Unfortunately, that intuition is absolutely wrong. The rules for synchronization don't work that way. The rule for a monitorexit (i.e., releasing synchronization) is that actions before the monitorexit must be performed before the monitor is released. However, there is no rule which says that actions after the monitorexit may not be done before the monitor is released. It is perfectly reasonable and legal for the compiler to move the assignment helper = h; inside the synchronized block, in which case we are back where we were previously. Many processors offer instructions that perform this kind of one-way memory barrier. Changing the semantics to require releasing a lock to be a full memory barrier would have performance penalties.

More fixes that don't work

There is something you can do to force the writer to perform a full bidirectional memory barrier. This is gross, inefficient, and is almost guaranteed not to work once the Java Memory Model is revised. Do not use this. In the interests of science, I've put a description of this technique on a separate page. Do not use it.

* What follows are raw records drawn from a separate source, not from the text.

-- ==== Sys2Proof/Machine/Ops.lean ====
section
/-! DEFINITION. The named operations over memory, registers and operations in flight, and the taking of an exception
and the return from one. -/

namespace Sys2Proof.Machine

/-! ## Parts of the machine -/

/-- Core `%pkg` = `k`. -/
def State.core (s : State) (k : Nat) : Core := s.cores.getD k Core.reset

/-- Core `k` changed. -/
def State.modCore (s : State) (k : Nat) (f : Core → Core) : State := { s with cores := s.cores.modify k f }

/-- The group in a slot. -/
def Core.group (c : Core) (j : Nat) : Option Group := c.groups.getD j none

/-- The group in a slot changed. -/
def Core.modGroup (c : Core) (j : Nat) (f : Group → Group) : Core :=
  { c with groups := c.groups.modify j (Option.map f) }

/-- A group of core `k` changed. -/
def State.modGroup (s : State) (k j : Nat) (f : Group → Group) : State := s.modCore k (·.modGroup j f)

/-- A lane of a group changed. -/
def Group.modLane (g : Group) (l : Nat) (f : LaneState → LaneState) : Group := { g with lanes := g.lanes.modify l f }

/-- Lane `l` of a group. -/
def Group.lane (g : Group) (l : Nat) : LaneState := g.lanes.getD l (LaneState.init 0)

/-- A lane placed at a word address. -/
def LaneState.goto (t : LaneState) (a : Word) : LaneState := { t with vpc := a }

/-- The lanes of `m` changed. -/
def Group.mapLanes (g : Group) (m : Word) (f : Nat → LaneState → LaneState) : Group :=
  { g with lanes := g.lanes.mapIdx fun l t => if m.getLsbD l then f l t else t }

/-- The lanes of `m` placed at word addresses (R31). -/
def Group.place (g : Group) (m : Word) (f : Nat → Word) : Group := g.mapLanes m fun l t => t.goto (f l)

/-- A group at launch: `n` vector registers, entry word, constant bank, index, role and team (R20, R44, R54, R112). -/
def Group.launch (n : Nat) (entry : Word) (k : List Word) (tix : Nat) (role : BitVec 2) (team : Nat) : Group where
  rf := RegFile.init n k
  lanes := List.replicate 32 (LaneState.init entry)
  flags := List.replicate 12 0
  seta := none
  setb := none
  fx := 0xFFFFFFFF
  fire := List.replicate 128 0
  latch := List.replicate 32 none
  charged := 0
  lastCharge := 0
  tix := tix
  role := role
  team := team
  partDone := false
  barWait := none
  sleepUntil := none
  tryUntil := none
  claim := none
  phase := .running
  area := 0
  report := none
  unfin := 0
  cause := 0
  resume := 0
  noWatch := 0
  errors := []
  missed := []
  age := 0
  aged := false
  why := (10, entry, entry)
  heldPc := entry
  fetched := none
  late := []
  nextAt := 0
  holding := []
  seen := 0
  podFence := 0
  fences := []
  part := none

/-- A group that no slot holds. -/
def Group.blank : Group := Group.launch 0 0xFFFFFFFF [] 0 0 0

/-- The group whose word is being issued. -/
def State.grp (s : State) : Group := ((s.core s.issue.core).group s.issue.slot).getD Group.blank

/-- The group whose word is being issued, changed. -/
def State.onGrp (s : State) (f : Group → Group) : State := s.modGroup s.issue.core s.issue.slot f

/-- The core whose word is being issued. -/
def State.cur (s : State) : Core := s.core s.issue.core

/-- The core whose word is being issued, changed. -/
def State.onCore (s : State) (f : Core → Core) : State := s.modCore s.issue.core f

/-- The team with a number on a core. -/
def Core.team (c : Core) (id : Nat) : Option Team := c.teams.find? (·.id == id)

/-- A team of a core changed. -/
def Core.modTeam (c : Core) (id : Nat) (f : Team → Team) : Core :=
  { c with teams := c.teams.map fun t => if t.id = id then f t else t }

/-- A team without groups: what a group of no team belongs to. -/
def Team.blank : Team where
  id := 0
  slots := []
  live := []
  origin := Origin.zero
  trec := 0
  arg := 0
  coord := []
  succ := 0
  spadMap := []
  spadSize := 0
  pool := 0
  claims := []
  cover := []
  doneSent := false
  err := false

However, even with a full memory barrier being performed by the thread that initializes the helper object, it still doesn't work.

The problem is that on some systems, the thread which sees a non-null value for the helper field also needs to perform memory barriers.

Why? Because processors have their own locally cached copies of memory. On some processors, unless the processor performs a cache coherence instruction (e.g., a memory barrier), reads can be performed out of stale locally cached copies, even if other processors used memory barriers to force their writes into global memory.

I've created a separate web page with a discussion of how this can actually happen on an Alpha processor.

Is it worth the trouble?

For most applications, the cost of simply making the getHelper() method synchronized is not high. You should only consider this kind of detailed optimizations if you know that it is causing a substantial overhead for an application.

Very often, more high level cleverness, such as using the builtin mergesort rather than handling exchange sort (see the SPECJVM DB benchmark) will have much more impact.

Making it work for static singletons

If the singleton you are creating is static (i.e., there will only be one Helper created), as opposed to a property of another object (e.g., there will be one Helper for each Foo object, there is a simple and elegant solution.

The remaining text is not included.